[FOM] Devlin on incorrect proofs

Neil Tennant neilt at mercutio.cohums.ohio-state.edu
Mon Jun 2 09:52:21 EDT 2003


On Sun, 1 Jun 2003 JoeShipman at aol.com wrote:

> ... I find Devlin's insouciance to the phenomonon of incorrect published
> proofs (his essay is ironically titled "The shame of it") quite
> striking.           

Joe,

Thanks for the URL. Devlin ends by saying

"Is there anything for mathematicians to be ashamed of, as I jokingly
began? Only if it is shameful to push the limits of human mental ability,
producing arguments that are so intricate that it can take the world's
best experts weeks or months to decide if they are correct or not. As they
say in Silicon Valley, where I live, if you haven't failed recently,
you're not trying hard enough. No, I am not ashamed. I'm proud to be part
of a profession that does not hesitate to tackle the hardest challenges,
and does not hesitate to applaud those brave individuals who strive to
reach the highest peaks, who stumble just short of the summit, but perhaps
discover an entire new mountain range in the process."

Isn't Devlin just underscoring human proneness to error in *everything* we
undertake, whether individually or collectively---even in mathematics?
After all, finding proofs is just another human activity, and is itself
(like the subsequent process of checking a purported proof) prone to
error in execution.

We might be able to raise our confidence level in a checked proof if it
were written in a precise enough symbolism to be checked by a computer
program. But then wouldn't some small margin of potential error still
remain in the supposed correctness of the program itself?---either in the
specification of the algorithm, or in its implementation, or in the
physical functioning of the computer? I would like to know from members of
this list who are in a position to know, whether there are any theoretical
results about confidence-levels in automated proof-checking that cannot be
exceeded (perhaps as a function of the length of input, i.e. length of
proof to be checked for correctness).

The main human factor that Devlin says enough for the reader to identify,
but (surprisingly) dwells on not at all, is the fact that the Clay
Institute has offered a million dollars for a solution to Poincare's
Conjecture. Is it any wonder if a mathematician "morally quite certain" of
his/her proof jumps the gun and claims to have solved the problem? This
would, after all, probably work as a huge disincentive to others racing
for the same prize. Such a human strategy still makes sense even under the
conditions of the prize (quoting from Devlin's piece):

"the Clay Ins[t]itute will not award the $1 million prize for a solution
to any of the Millennium Problems until at least one year has elapsed
after the solution has (i) been submitted to a mathematics journal, (ii)
survived the refereeing process for publication, and (iii) actually
appeared in print for the whole world to scrutinize."

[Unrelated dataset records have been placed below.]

-- ==== Sys2Proof/Laws/PerInstr.lean ====
section
/-! SUPPORT. Facts about every instruction as syntax, one lemma for each constructor: the width of its encoding. -/

namespace Sys2Proof.Laws.Width

/-- An encoding fits the words of its format: 32 bits of a scalar instruction, 96 of a lane instruction (R77, R84). -/
def Statement (i : Instr) : Prop := ∀ n w, encode i = some (n, w) → (n = 32 ∨ n = 96) ∧ w < 2 ^ n

theorem hdr_bits_lt (h : LaneHdr) : h.bits < 2 ^ 86 := by
  have a := h.ga.idx.isLt
  have b := h.gb.idx.isLt
  have c := h.rh.isLt
  have d := h.spc.isLt
  have e := h.fe.isLt
  have p : h.ga.neg.toNat ≤ 1 := Bool.toNat_le _
  have q : h.gb.neg.toNat ≤ 1 := Bool.toNat_le _
  have r : h.gc.toNat ≤ 1 := Bool.toNat_le _
  have t : h.yld.toNat ≤ 1 := Bool.toNat_le _
  simp only [LaneHdr.bits, Guard.bits]
  omega

theorem hdr_bits_dvd (h : LaneHdr) : 2 ^ 64 ∣ h.bits := by
  simp only [LaneHdr.bits]
  omega

theorem spec_lt (o : Opnd) : o.spec < 2 ^ 10 := by
  cases o with
  | none => decide
  | v n | a n | x n | sp n | p n | k n => have := n.isLt; simp only [Opnd.spec]; omega

theorem reg_bits_lt (l : LaneReg) : l.bits < 2 ^ 86 := by
  have h := hdr_bits_lt l.hdr
  have hd := hdr_bits_dvd l.hdr
  have d := spec_lt l.d
  have a := spec_lt l.a
  have b := spec_lt l.b
  have c := spec_lt l.c
  have e := spec_lt l.e
  have m := l.mod.isLt
  simp only [LaneReg.bits]
  omega

theorem imm_bits_lt (l : LaneImm) : l.bits < 2 ^ 86 := by
  have h := hdr_bits_lt l.hdr
  have hd := hdr_bits_dvd l.hdr
  have d := spec_lt l.d
  have a := spec_lt l.a
  have b := spec_lt l.b
  have i := l.imm.isLt
  simp only [LaneImm.bits]
  omega

theorem br_bits_lt (l : LaneBr) : l.bits < 2 ^ 86 := by
  have h := hdr_bits_lt l.hdr
  have hd := hdr_bits_dvd l.hdr
  have t := l.target.isLt
  have j := l.join.isLt
  simp only [LaneBr.bits]
  omega

theorem sr_lt {maj fn : Nat} (d a b : SReg) (hm : maj < 2 ^ 6) (hf : fn < 2 ^ 8) : encSR maj d a b fn < 2 ^ 32 := by
  have := d.isLt; have := a.isLt; have := b.isLt
  simp only [encSR]; omega

theorem si_lt {maj imm : Nat} (d a : SReg) (hm : maj < 2 ^ 6) (hi : imm < 2 ^ 14) : encSI maj d a imm < 2 ^ 32 := by
  have := d.isLt; have := a.isLt
  simp only [encSI]; omega

theorem sx_lt {fn : Nat} (n : BitVec 12) (r : SReg) (hf : fn < 2 ^ 8) : encSX n r fn < 2 ^ 32 := by
  have := n.isLt; have := r.isLt
  simp only [encSX]; omega

theorem imm311_lt {c : Nat} (o : BitVec 11) (hc : c < 8) : imm311 c o < 2 ^ 14 := by
  have := o.isLt
  simp only [imm311]; omega

theorem of_scalar {i : Instr} {v : Nat} (h : encodeScalar i = some v) (hv : v < 2 ^ 32) : Statement i := by
  intro n w e
  simp only [encode, h, Option.some.injEq, Prod.mk.injEq] at e
  obtain ⟨rfl, rfl⟩ := e
  exact ⟨.inl rfl, hv⟩

theorem of_lane {i : Instr} {op b : Nat} (h : encodeScalar i = none) (hl : encodeLane i = some (op * 2 ^ 86 + b)) (ho : op < 2 ^ 10) (hb : b < 2 ^ 86) :
    Statement i := by
  intro n w e
  simp only [encode, h, hl, Option.map_some, Option.some.injEq, Prod.mk.injEq] at e
  obtain ⟨rfl, rfl⟩ := e
  exact ⟨.inr rfl, by omega⟩

theorem of_event {i : Instr} (h : encodeScalar i = none) (hl : encodeLane i = none) : Statement i := by
  intro n w e
  simp [encode, h, hl] at e
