-- ==== Sys2Proof/Tests/Slice0.lean ====
section
/-! SUPPORT. The model's own tests: ill-formed terms that the well-formedness check refuses, words written out from the encodings of the specification, single steps with results taken from its text, and for each statement that has hypotheses a state and operands that meet them. -/

namespace Sys2Proof.Tests

open Sys2Proof.Machine
set_option Elab.async false

/-! ## Helpers -/

/-- A loaded warp at its first scalar instruction, and at its first lane instruction. -/
def scW : Warp := loadedWarp (loadedWg 0 1) false
def lnW : Warp := loadedWarp (loadedWg 0 1) true

/-- Warp 0, now `w`, alone on the device, at the issuing position with its stream `st`. -/
def sole (w : Warp) (st : Stream) : State :=
  { State.reset with
    cur := some (0, st)
    warps := [(0, w)]
    wgs := [(0, loadedWg 0 1)]
    pages := [loadedPage]
    boot := { Boot.reset with stage := 6 } }

/-- The same, with another workgroup. -/
def soleG (w : Warp) (st : Stream) (g : Wg) : State := { sole w st with wgs := [(0, g)] }

def h0 : LaneHdr := ⟨⟨false, 0⟩, ⟨false, 0⟩, false, 0, false, 0, 0⟩
def lr (d a b c e : Opnd) (mod : BitVec 14) : LaneReg := ⟨h0, d, a, b, c, e, mod⟩
def li (d a b : Opnd) (imm : BitVec 32) : LaneImm := ⟨h0, d, a, b, imm⟩

/-- A scalar register set; a lane register set in every lane. -/
def setS (w : Warp) (r : SReg) (v : W64) : Warp := w.writeS r v
def setV (w : Warp) (e : Nat) (v : W32) : Warp := { w with rg := w.rg.put e (Lanes.splat v) }

/-- The warp after one instruction; the state after one event. -/
def warpAfter (i : Instr) (s : State) : Option Warp := match exec i s with | .next t => Tbl.find t.warps 0 | _ => none
def after (i : Instr) (s : State) : Option State := match exec i s with | .next t => some t | _ => none

/-- What a lane result in flight will write, lane 0. -/
def result0 (i : Instr) (w : Warp) : Option W32 :=
  (warpAfter i (sole w .slotA)).bind fun u => u.flight.head?.bind fun r => r.regs.head?.map fun x => x.2[(0 : Fin 32)]
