/-- Power, thermal and boot state (14 R450 to R458, 16 R502 to R504). -/
structure Power where
  /-- [4] DEV_STATUS state (12 Table 12.2); reset 0 booting -/
  state : Nat
  /-- [4] boot_stage (12 Table 12.2); reset 1 -/
  stage : Nat
  /-- [64] beat by which READY is reached or the reset ends (12 R399); reset 7,500,000 (60 s at 8 µs) -/
  readyBy : Nat
  /-- [1] 54 V input present and always-on domain running (14 R457, 16 R502); reset 1 -/
  input : Bool
  /-- standby cause 0 to 3 (16 Table 16.5), none out of standby (14 R456); reset none -/
  standby : Option Nat
  /-- [1] MOD_RST_N held low (16 R493); reset 0 -/
  rstHeld : Bool
  /-- [1] self-test left something without a repair (14 R458); reset 0 -/
  unrepaired : Bool
  /-- [1] own leak sense drives LEAK_N low (16 R496); reset 0 -/
  leakDrive : Bool
  /-- [4] SLOT_ID read in stage 1 (16 R492); DESIGN CHOICE 0 (log 7) -/
  slotId : Nat
  /-- [97] power domains on, numbers 0 to 95 (14 Table 14.7); reset all off but 93 at stage 4 -/
  domains : List Nat
  /-- [16] matrix clock in MHz (14 R452); DESIGN CHOICE 1900 (log 18) -/
  clock : Nat
  /-- consecutive samples above 1,380 W at the floor (14 R454); reset 0 -/
  hotSamples : Nat
  /-- [1] the hardware limiter stands in for CP3 (14 R455); reset 0 -/
  limiter : Bool
  /-- last power reading; DESIGN CHOICE zeros (log 18) -/
  reading : PowerReading
  /-- highest 1 ms mean since the last read (14 Table 14.11); reset 0 -/
  peakW : Nat
  /-- sums of the running second and of the last whole one (15 Table 15.5); reset zeros -/
  second : SecSum
  /-- sums of the last whole second (15 Table 15.5); reset zeros -/
  lastSecond : SecSum
  /-- module-wide telemetry records 0, 1, 3, 4, 5, 6 published before a molt, empty without one (15 R487); reset empty -/
  frozen : List (Nat × Bytes)
  /-- carries (5), hold beats and stretch requests at the last commit, and in the last step (15 Table 15.5); reset 0 -/
  stepMarks : List Nat
  /-- [32 × 7] the same in the last step (15 Table 15.5); reset 0 -/
  stepTotals : List Nat
  /-- throttle reasons [3:0] (14 Table 14.11); reset 0 -/
  throttle : Nat
  /-- latest temperatures by sensor number of THERMAL_WARNING, and drives 22, 23, outlet 24; DESIGN CHOICE 0 (log 18) -/
  temps : List (Nat × Int)
  /-- [1] a stretch has been requested for a thermal or far-memory reason (06 R188, 14 Table 14.8); reset 0 -/
  stretchAsked : Bool
  /-- control processors in reset (01 R22); reset none -/
  cpReset : List Nat
  /-- [32] stretch requests sent (14 Table 14.11); reset 0 -/
  requests : Nat
  /-- [32 × 5] carries of cores, move engines, ports, hub engines, far memory (14 Table 14.11); reset 0 -/
  carries : List Nat
  /-- [32 × 7] corrected errors per row of Table 6.6 (06 R196); reset 0 -/
  corrected : List Nat
  /-- [32] uncorrectable, residue, sentinel, duplicate mismatches, rows listed, transient marks (14 Table 14.11); reset 0 -/
  errors : List Nat
  /-- request of a running DEV.SELFTEST and its scope (13 R421); reset none -/
  selftest : Option (Nat × Nat)
  /-- [1] a device reset waits for a molt's end (14 Table 14.13); reset 0 -/
  resetWaits : Bool
  deriving DecidableEq, Repr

Overlooking the fact that mathematicians, like human beings generally, can
be venial, is to make a mistake (with regard to ensuring that a particular
intellectual goal is honestly achieved) rather like the mistake of the
designers of the safety-monitoring devices in the control-room at Three
Mile Island. There, the goal was to ensure that a certain level of
awareness of potentially dangerous operating conditions would be achieved
by the human beings monitoring the computer-screens displaying 
readouts from various measuring devices. What the designers overlooked was
the basic human need---even among computer geeks---to chat with one's
neighbors.

One wonders whether anyone at the Clay Institute, in offering the
million-dollar prizes, knew of Jacobi's words: "the glory of the human
spirit is the sole aim of all science".